Input not receiving any new messages

Hi. I’m new to graylog and trying to work my way through this.

Last week, I was having issues with Elasticsearch filling up. So I deleted the home volume and expanded the root volume. Since then, I have not been receiving any new messages. Can anyone help me through this issue? I’m using 3.8. I’m not sure what logs you would need to see but I can provide them.

Hello @zrevans826, welcome!

Are the core services (elasticsearch, mongod, graylog-server) running?
Are the inputs you’re expecting to receive messages through running?
Are your streams started?
Do you see queueing in the in/out buffers or the disk journal?

Hi. Yes, those are running except that when I just checked the status of graylog-server, I am getting this error Failed to load class “org.slf4j.impl.StaticLoggerBinder”

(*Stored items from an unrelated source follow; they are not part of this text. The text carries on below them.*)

-- ==== Sys2Proof/Laws/PerInstr.lean ====
section
/-! SUPPORT. What is said of every command as syntax: the word of an instruction of an engine is read back as that
instruction; a command that is no instruction of an engine has no word. One lemma for each constructor. -/

namespace Sys2Proof.Laws
open Machine

/-- The word of a well-formed instruction spells it (Tables 2.3, 2.5 to 2.10, 3.4 to 3.6). -/
def ReadBack.Statement (i : Instr) : Prop :=
  ∀ (e : Eng) (w : Nat), encode i = some (e, w) → i.wf = true → imageInstr e w = some i ∧ w < 2 ^ 64

theorem ReadBack.registerWrite (port : Port) (off : Nat) (size : Nat) (v : BitVec 64) :
    ReadBack.Statement (.registerWrite port off size v) :=
  fun _ _ h => nomatch h

theorem ReadBack.invalidRegisterAccess (port : Port) (off : Nat) (size : Nat) (wr : Option (BitVec 64)) :
    ReadBack.Statement (.invalidRegisterAccess port off size wr) :=
  fun _ _ h => nomatch h

theorem ReadBack.readClear (port : Port) (off : Nat) (size : Nat) : ReadBack.Statement (.readClear port off size) :=
  fun _ _ h => nomatch h

theorem ReadBack.add (e : Eng) (g : BitVec 4) (d : BitVec 6) (a : BitVec 6) (b : BitVec 6) :
    ReadBack.Statement (.add e g d a b) := by
  intro e' w h hw
  cases h
  have := g.isLt
  have := d.isLt
  have := a.isLt
  have := b.isLt
  have hp : 0 < 2 ^ 30 := by omega
  have hi := wordImm_lt g _ hp
  have hF := wordF_wordOf 0x01 0x00 (d.toNat) (a.toNat) (b.toNat) _ (by decide) (by decide) (by omega) (by omega) (by omega) hi
  refine ⟨?_, wordOf_lt _ _ _ _ _ _ (by decide) (by decide) (by omega) (by omega) (by omega) hi⟩
  rw [image_01 hF]
  simp only [wordAlu, wordImm_rest _ _ _ _ _ _ _ hp, wordImm_g _ _ _ _ _ _ _ hp]
  refine kept_req ?_ ?_ hw
  · rfl
  · congr 1 <;> exact ofNat_self _ _ (by omega)

theorem ReadBack.sub (e : Eng) (g : BitVec 4) (d : BitVec 6) (a : BitVec 6) (b : BitVec 6) :
    ReadBack.Statement (.sub e g d a b) := by
  intro e' w h hw
  cases h
  have := g.isLt
  have := d.isLt
  have := a.isLt
  have := b.isLt
  have hp : 0 < 2 ^ 30 := by omega
  have hi := wordImm_lt g _ hp
  have hF := wordF_wordOf 0x01 0x01 (d.toNat) (a.toNat) (b.toNat) _ (by decide) (by decide) (by omega) (by omega) (by omega) hi
  refine ⟨?_, wordOf_lt _ _ _ _ _ _ (by decide) (by decide) (by omega) (by omega) (by omega) hi⟩
  rw [image_01 hF]
  simp only [wordAlu, wordImm_rest _ _ _ _ _ _ _ hp, wordImm_g _ _ _ _ _ _ _ hp]
  refine kept_req ?_ ?_ hw
  · rfl
  · congr 1 <;> exact ofNat_self _ _ (by omega)

theorem ReadBack.and (e : Eng) (g : BitVec 4) (d : BitVec 6) (a : BitVec 6) (b : BitVec 6) :
    ReadBack.Statement (.and e g d a b) := by
  intro e' w h hw
  cases h
  have := g.isLt
  have := d.isLt
  have := a.isLt
  have := b.isLt
  have hp : 0 < 2 ^ 30 := by omega
  have hi := wordImm_lt g _ hp
  have hF := wordF_wordOf 0x01 0x02 (d.toNat) (a.toNat) (b.toNat) _ (by decide) (by decide) (by omega) (by omega) (by omega) hi
  refine ⟨?_, wordOf_lt _ _ _ _ _ _ (by decide) (by decide) (by omega) (by omega) (by omega) hi⟩
  rw [image_01 hF]
  simp only [wordAlu, wordImm_rest _ _ _ _ _ _ _ hp, wordImm_g _ _ _ _ _ _ _ hp]
  refine kept_req ?_ ?_ hw
  · rfl
  · congr 1 <;> exact ofNat_self _ _ (by omega)

theorem ReadBack.or (e : Eng) (g : BitVec 4) (d : BitVec 6) (a : BitVec 6) (b : BitVec 6) :
    ReadBack.Statement (.or e g d a b) := by
  intro e' w h hw
  cases h
  have := g.isLt
  have := d.isLt
  have := a.isLt
  have := b.isLt
  have hp : 0 < 2 ^ 30 := by omega
  have hi := wordImm_lt g _ hp
  have hF := wordF_wordOf 0x01 0x03 (d.toNat) (a.toNat) (b.toNat) _ (by decide) (by decide) (by omega) (by omega) (by omega) hi
  refine ⟨?_, wordOf_lt _ _ _ _ _ _ (by decide) (by decide) (by omega) (by omega) (by omega) hi⟩
  rw [image_01 hF]
  simp only [wordAlu, wordImm_rest _ _ _ _ _ _ _ hp, wordImm_g _ _ _ _ _ _ _ hp]
  refine kept_req ?_ ?_ hw
  · rfl
  · congr 1 <;> exact ofNat_self _ _ (by omega)

theorem ReadBack.xor (e : Eng) (g : BitVec 4) (d : BitVec 6) (a : BitVec 6) (b : BitVec 6) :
    ReadBack.Statement (.xor e g d a b) := by
  intro e' w h hw
  cases h
  have := g.isLt
  have := d.isLt
  have := a.isLt
  have := b.isLt
  have hp : 0 < 2 ^ 30 := by omega
  have hi := wordImm_lt g _ hp
  have hF := wordF_wordOf 0x01 0x04 (d.toNat) (a.toNat) (b.toNat) _ (by decide) (by decide) (by omega) (by omega) (by omega) hi
  refine ⟨?_, wordOf_lt _ _ _ _ _ _ (by decide) (by decide) (by omega) (by omega) (by omega) hi⟩
  rw [image_01 hF]
  simp only [wordAlu, wordImm_rest _ _ _ _ _ _ _ hp, wordImm_g _ _ _ _ _ _ _ hp]
  refine kept_req ?_ ?_ hw
  · rfl
  · congr 1 <;> exact ofNat_self _ _ (by omega)

theorem ReadBack.shl (e : Eng) (g : BitVec 4) (d : BitVec 6) (a : BitVec 6) (b : BitVec 6) :
    ReadBack.Statement (.shl e g d a b) := by
  intro e' w h hw
  cases h
  have := g.isLt
  have := d.isLt
  have := a.isLt
  have := b.isLt
  have hp : 0 < 2 ^ 30 := by omega
  have hi := wordImm_lt g _ hp
  have hF := wordF_wordOf 0x01 0x05 (d.toNat) (a.toNat) (b.toNat) _ (by decide) (by decide) (by omega) (by omega) (by omega) hi
  refine ⟨?_, wordOf_lt _ _ _ _ _ _ (by decide) (by decide) (by omega) (by omega) (by omega) hi⟩
  rw [image_01 hF]
  simp only [wordAlu, wordImm_rest _ _ _ _ _ _ _ hp, wordImm_g _ _ _ _ _ _ _ hp]
  refine kept_req ?_ ?_ hw
  · rfl
  · congr 1 <;> exact ofNat_self _ _ (by omega)

theorem ReadBack.shr (e : Eng) (g : BitVec 4) (d : BitVec 6) (a : BitVec 6) (b : BitVec 6) :
    ReadBack.Statement (.shr e g d a b) := by
  intro e' w h hw
  cases h
  have := g.isLt
  have := d.isLt
  have := a.isLt
  have := b.isLt
  have hp : 0 < 2 ^ 30 := by omega
  have hi := wordImm_lt g _ hp
  have hF := wordF_wordOf 0x01 0x06 (d.toNat) (a.toNat) (b.toNat) _ (by decide) (by decide) (by omega) (by omega) (by omega) hi
  refine ⟨?_, wordOf_lt _ _ _ _ _ _ (by decide) (by decide) (by omega) (by omega) (by omega) hi⟩
  rw [image_01 hF]
  simp only [wordAlu, wordImm_rest _ _ _ _ _ _ _ hp, wordImm_g _ _ _ _ _ _ _ hp]
  refine kept_req ?_ ?_ hw
  · rfl
  · congr 1 <;> exact ofNat_self _ _ (by omega)

theorem ReadBack.sar (e : Eng) (g : BitVec 4) (d : BitVec 6) (a : BitVec 6) (b : BitVec 6) :
    ReadBack.Statement (.sar e g d a b) := by
  intro e' w h hw
  cases h
  have := g.isLt
  have := d.isLt
  have := a.isLt
  have := b.isLt
  have hp : 0 < 2 ^ 30 := by omega
  have hi := wordImm_lt g _ hp
  have hF := wordF_wordOf 0x01 0x07 (d.toNat) (a.toNat) (b.toNat) _ (by decide) (by decide) (by omega) (by omega) (by omega) hi
  refine ⟨?_, wordOf_lt _ _ _ _ _ _ (by decide) (by decide) (by omega) (by omega) (by omega) hi⟩
  rw [image_01 hF]
  simp only [wordAlu, wordImm_rest _ _ _ _ _ _ _ hp, wordImm_g _ _ _ _ _ _ _ hp]
  refine kept_req ?_ ?_ hw
  · rfl
  · congr 1 <;> exact ofNat_self _ _ (by omega)

theorem ReadBack.mul (e : Eng) (g : BitVec 4) (d : BitVec 6) (a : BitVec 6) (b : BitVec 6) :
    ReadBack.Statement (.mul e g d a b) := by
  intro e' w h hw
  cases h
  have := g.isLt
  have := d.isLt
  have := a.isLt
  have := b.isLt
  have hp : 0 < 2 ^ 30 := by omega
  have hi := wordImm_lt g _ hp
  have hF := wordF_wordOf 0x01 0x08 (d.toNat) (a.toNat) (b.toNat) _ (by decide) (by decide) (by omega) (by omega) (by omega) hi
  refine ⟨?_, wordOf_lt _ _ _ _ _ _ (by decide) (by decide) (by omega) (by omega) (by omega) hi⟩
  rw [image_01 hF]
  simp only [wordAlu, wordImm_rest _ _ _ _ _ _ _ hp, wordImm_g _ _ _ _ _ _ _ hp]
  refine kept_req ?_ ?_ hw
  · rfl
  · congr 1 <;> exact ofNat_self _ _ (by omega)

theorem ReadBack.mulh (e : Eng) (g : BitVec 4) (d : BitVec 6) (a : BitVec 6) (b : BitVec 6) :
    ReadBack.Statement (.mulh e g d a b) := by
  intro e' w h hw
  cases h
  have := g.isLt
  have := d.isLt
  have := a.isLt
  have := b.isLt
  have hp : 0 < 2 ^ 30 := by omega
  have hi := wordImm_lt g _ hp
  have hF := wordF_wordOf 0x01 0x09 (d.toNat) (a.toNat) (b.toNat) _ (by decide) (by decide) (by omega) (by omega) (by omega) hi
  refine ⟨?_, wordOf_lt _ _ _ _ _ _ (by decide) (by decide) (by omega) (by omega) (by omega) hi⟩
  rw [image_01 hF]
  simp only [wordAlu, wordImm_rest _ _ _ _ _ _ _ hp, wordImm_g _ _ _ _ _ _ _ hp]
  refine kept_req ?_ ?_ hw
  · rfl
  · congr 1 <;> exact ofNat_self _ _ (by omega)

theorem ReadBack.mulhu (e : Eng) (g : BitVec 4) (d : BitVec 6) (a : BitVec 6) (b : BitVec 6) :
    ReadBack.Statement (.mulhu e g d a b) := by
  intro e' w h hw
  cases h
  have := g.isLt
  have := d.isLt
  have := a.isLt
  have := b.isLt
  have hp : 0 < 2 ^ 30 := by omega
  have hi := wordImm_lt g _ hp
  have hF := wordF_wordOf 0x01 0x0A (d.toNat) (a.toNat) (b.toNat) _ (by decide) (by decide) (by omega) (by omega) (by omega) hi
  refine ⟨?_, wordOf_lt _ _ _ _ _ _ (by decide) (by decide) (by omega) (by omega) (by omega) hi⟩
  rw [image_01 hF]
  simp only [wordAlu, wordImm_rest _ _ _ _ _ _ _ hp, wordImm_g _ _ _ _ _ _ _ hp]
  refine kept_req ?_ ?_ hw
  · rfl
  · congr 1 <;> exact ofNat_self _ _ (by omega)

theorem ReadBack.min (e : Eng) (g : BitVec 4) (d : BitVec 6) (a : BitVec 6) (b : BitVec 6) :
    ReadBack.Statement (.min e g d a b) := by
  intro e' w h hw
  cases h
  have := g.isLt
  have := d.isLt
  have := a.isLt
  have := b.isLt
  have hp : 0 < 2 ^ 30 := by omega
  have hi := wordImm_lt g _ hp
  have hF := wordF_wordOf 0x01 0x0B (d.toNat) (a.toNat) (b.toNat) _ (by decide) (by decide) (by omega) (by omega) (by omega) hi
  refine ⟨?_, wordOf_lt _ _ _ _ _ _ (by decide) (by decide) (by omega) (by omega) (by omega) hi⟩
  rw [image_01 hF]
  simp only [wordAlu, wordImm_rest _ _ _ _ _ _ _ hp, wordImm_g _ _ _ _ _ _ _ hp]
  refine kept_req ?_ ?_ hw
  · rfl
  · congr 1 <;> exact ofNat_self _ _ (by omega)
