-- ==== Sys2Proof/Tests/Slice0.lean ====
section
/-! SUPPORT. The author's own tests: `test_…` compares one step with a value worked out from the spec by hand, `witness_…`
shows a concrete state and operands that meet the hypotheses of a statement, one for each of its clauses, with a figure of
the outcome beside it. -/

set_option Elab.async false

namespace Sys2Proof.Tests
open Machine

/-! ### Small states -/

/-- Register fields written one after another. -/
def withRegs (l : List (Fld × Nat)) (s : State) : State := l.foldl (fun s p => s.setrf p.1 p.2) s

/-- The command completes with a state of which `p` reads 1. -/
def yields (c : Instr) (s : State) (p : State → Bool) : Bool := match exec c s with | .next t => p t | _ => false

/-- The command changes nothing. -/
def stays (c : Instr) (s : State) : Bool := yields c s (· == s)

/-- The command is the undefined word of this mnemonic. -/
def undefinedBy (c : Instr) (s : State) (m : String) : Bool :=
  match exec c s with | .refused (.undefinedWord n) => n == m | _ => false

/-- An event with these details has been raised. -/
def raised (code a0 a1 a2 : Nat) (t : State) : Bool :=
  t.evq.any (fun v => v.code == code && v.a0 == a0 && v.a1 == a1 && v.a2 == a2)

/-- A module at count 1,000,000 in STREAM with the hub powered. -/
def live : State := withRegs [(Rf.GLB_STATUS_MODE, 3)] { State.reset with count := 1000000, hubU := { on := true } }

/-- The same with engine `e` running, in the state `x`. -/
def running (e : Nat) (x : Engine) : State := withRegs [(Rf.ENG_STATUS_STATE e, 2)] (live.setEng e x)

/-- An engine with s1 = 7, s2 = -2, p1 = 1, d1 a run of 16 U16 in scratch at 0x100, d2 one at 0x200, d3 one in the hub. -/
def core : Engine :=
  { sregs := [(1, 7), (2, -2)], preds := [(1, true)],
    descs := [(1, ⟨0x000F000000000100, 64⟩), (2, ⟨0x000F000000000200, 64⟩), (3, ⟨0x000F010000100000, 64⟩)], pc := 5, run := 10 }

/-! ### Well-formedness: every check refuses an ill-formed term -/

theorem test_wf_accepts : (Instr.ext 0 1 2 0 64).wf = true ∧ (Instr.ins 0 1 2 60 4).wf = true ∧ (Instr.br 0 0 1).wf = true ∧
    (Instr.rd 0 1 10).wf = true ∧ (Instr.ard 0 0 1 0 4).wf = true ∧ (Instr.lut 0 ⟨0, 16, false⟩ 1 2 0 12).wf = true ∧
    (Instr.xmrg 0 ⟨0, 16, false⟩ 1 2 0 0 12 8).wf = true ∧ (Instr.hist 0 ⟨0, 16, false⟩ 1 12 0 0 false).wf = true := by
  decide +kernel

theorem test_wf_refuses : (Instr.ext 0 1 2 0 0).wf = false ∧ (Instr.ext 0 1 2 0 65).wf = false ∧
    (Instr.ins 0 1 2 0 0).wf = false ∧ (Instr.ins 0 1 2 60 5).wf = false ∧ (Instr.br 0 0 0).wf = false ∧
    (Instr.rd 0 1 11).wf = false ∧ (Instr.ard 0 0 1 0 5).wf = false ∧ (Instr.lut 0 ⟨0, 16, false⟩ 1 2 0 13).wf = false ∧
    (Instr.luti 0 ⟨0, 16, false⟩ 1 2 0 13).wf = false ∧ (Instr.k1v 0 ⟨0, 16, false⟩ 1 2 0 3).wf = false ∧
    (Instr.thr 0 ⟨0, 16, false⟩ 1 2 0 3).wf = false ∧ (Instr.xmrg 0 ⟨0, 16, false⟩ 1 2 0 0 13 0).wf = false ∧
    (Instr.xmrg 0 ⟨0, 16, false⟩ 1 2 0 0 0 9).wf = false ∧ (Instr.scor 0 ⟨0, 16, false⟩ 1 2 3 25 0 false 0 false).wf = false ∧
    (Instr.hist 0 ⟨0, 16, false⟩ 1 0 0 0 false).wf = false ∧ (Instr.hist 0 ⟨0, 16, false⟩ 1 13 0 0 false).wf = false := by
  decide +kernel

/-! ### The step -/

theorem witness_step : { State.reset with pending := [.nop 3, .hold] }.pending = [.nop 3, .hold] := by decide +kernel

/-- On an empty queue the clock counts on by one. -/
theorem test_idle_step : (match step State.reset with | .next t => t.count == 1 | _ => false) = true := by decide +kernel

/-! ### The scalar core -/

theorem witness_core_runs : (running 3 core).runs 3 = true ∧ (running 118 core).runs 118 = true ∧
    (core.guard 1 = true ∧ core.guard 9 = false ∧ core.guard 0 = true ∧ core.guard 2 = false) := by decide +kernel

/-- 7 + (-2) = 5; a guard that reads 0 keeps the destination; s0 takes no write. -/
theorem test_add : yields (.add 3 1 3 1 2) (running 3 core) (fun t => (t.eng 3).s 3 == 5 && (t.eng 3).pc == 6 && (t.eng 3).run == 11) ∧
    yields (.add 3 9 1 1 2) (running 3 core) (fun t => (t.eng 3).s 1 == 7) ∧
    yields (.add 3 0 0 1 2) (running 3 core) (fun t => (t.eng 3).s 0 == 0) := by decide +kernel

/-- mulh of 7 and -2 is the high half of -14; adds saturates at 2^63 - 1; clz 7 = 61; popc(-2) = 63. -/
theorem test_scalar_corners : yields (.mulh 3 0 3 1 2) (running 3 core) (fun t => (t.eng 3).s 3 == -1) ∧
    yields (.clz 3 0 3 1) (running 3 core) (fun t => (t.eng 3).s 3 == 61) ∧
    yields (.popc 3 0 3 2) (running 3 core) (fun t => (t.eng 3).s 3 == 63) ∧
    yields (.adds 3 0 3 4 4) (running 3 { core with sregs := [(4, 0x7000000000000000)] })
      (fun t => (t.eng 3).s 3 == 0x7FFFFFFFFFFFFFFF) ∧
    yields (.sar 3 0 3 2 1) (running 3 core) (fun t => (t.eng 3).s 3 == -1) := by decide +kernel

theorem witness_ext_ins : yields (.ext 3 3 2 60 64) (running 3 core) (fun t => (t.eng 3).s 3 == 15) ∧
    yields (.ins 3 1 2 4 60) (running 3 core) (fun t => (t.eng 3).s 1 == 0xFFFFFFFFFFFFFFE7) ∧
    yields (.movi 3 3 (BitVec.allOnes 34)) (running 3 core) (fun t => (t.eng 3).s 3 == -1) ∧
    yields (.sethi 3 3 2 1) (running 3 core) (fun t => (t.eng 3).s 3 == 0x7FFFFFFFE) ∧
    yields (.clamp 3 3 2 9) (running 3 core) (fun t => (t.eng 3).s 3 == 0) := by decide +kernel

theorem test_cmp : yields (.cmpLt 3 0 2 2 1) (running 3 core) (fun t => (t.eng 3).p 2) ∧
    yields (.cmpLtu 3 0 2 2 1) (running 3 core) (fun t => !(t.eng 3).p 2) ∧
    yields (.pset 3 0 false) (running 3 core) (fun t => (t.eng 3).p 0) := by decide +kernel

/-- Selector 7 is the outermost loop's index, 10 a level that is not open. -/
theorem witness_rd : yields (.rd 3 3 7) (running 3 { core with loops := [⟨5, 1, 4, 1⟩, ⟨2, 9, 6, 3⟩] })
      (fun t => (t.eng 3).s 3 == 3) ∧
    yields (.rd 3 3 10) (running 3 core) (fun t => (t.eng 3).s 3 == 0) ∧
    yields (.rd 3 3 2) (running 3 core) (fun t => (t.eng 3).s 3 == 3) := by decide +kernel

theorem witness_br_loop : yields (.br 3 1 1) (running 3 core) (fun t => (t.eng 3).pc == 6) ∧
    yields (.br 3 1 16383) (running 3 core) (fun t => (t.eng 3).pc == 16388) ∧
    yields (.br 3 9 4) (running 3 core) (fun t => (t.eng 3).pc == 6) ∧
    yields (.loop 3 1 1) (running 3 core) (fun t => (t.eng 3).loops == [⟨6, 1, 1, 0⟩]) ∧
    yields (.loop 3 0 4) (running 3 core) (fun t => (t.eng 3).pc == 10) ∧
    yields (.loopr 3 2 1 7 2) (running 3 core) (fun t => !(t.eng 3).p 2 && (t.eng 3).loops == [⟨6, 2, 7, 0⟩]) ∧
    yields (.loopr 3 2 1 6 2) (running 3 core) (fun t => (t.eng 3).p 2 && t.rf (Rf.ENG_CLAMP_CLAMP_CNT 3) == 1) ∧
    yields (.loopr 3 2 5 6 2) (running 3 core) (fun t => (t.eng 3).pc == 8 && !(t.eng 3).p 2) := by decide +kernel

theorem witness_undefined : undefinedBy (.ext 3 1 2 0 65) live "EXT" ∧ undefinedBy (.ins 3 1 2 1 64) live "INS" ∧
    undefinedBy (.br 3 0 0) live "BR" ∧ undefinedBy (.rd 3 1 11) live "RD" ∧ undefinedBy (.ard 3 0 1 0 5) live "ARD" ∧
    undefinedBy (.lut 3 ⟨0, 16, false⟩ 1 2 0 13) live "LUT" ∧ undefinedBy (.luti 3 ⟨0, 16, false⟩ 1 2 0 15) live "LUTI" ∧
    undefinedBy (.k1v 3 ⟨0, 16, false⟩ 1 2 0 3) live "K1V" ∧ undefinedBy (.thr 3 ⟨0, 16, false⟩ 1 2 0 3) live "THR" ∧
    undefinedBy (.xmrg 3 ⟨0, 16, false⟩ 1 2 0 0 13 0) live "XMRG" ∧
    undefinedBy (.scor 3 ⟨0, 16, false⟩ 1 2 3 25 0 false 0 false) live "SCOR" ∧
    undefinedBy (.hist 3 ⟨0, 16, false⟩ 1 0 0 0 false) live "HIST" := by decide +kernel

/-- A row below moves ADDR by the stride; row -4 of stride 64 from 0x100 is address 0. -/
theorem test_dadv : yields (.dadv 3 0 1 (-4)) (running 3 core) (fun t => ((t.eng 3).d 1).addr == 0 && ((t.eng 3).d 1).w1 == 64) ∧
    yields (.dadv 3 0 1 (-5)) (running 3 core) (fun t => ((t.eng 3).d 1).addr == 2 ^ 40 - 64) ∧
    yields (.dfmt 3 0 1 2) (running 3 core) (fun t => ((t.eng 3).d 1).w0 == 0xFFFFFE0000000100) := by decide +kernel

My inputs show as running.

Streams look like so.

In/Out Buffer looks like so…

I see 352 in 0 out in the second image. Is your disk journal filling up?

Its not giving me any errors indicating that it is. Only notification I have is an outdated version of Graylog.

Right below buffers in the second image there’s “Disk journal”. You would see it there.

Basically I’m trying to determine if anything is being indexed to help isolate this to a problem with Graylog or Elasticsearch.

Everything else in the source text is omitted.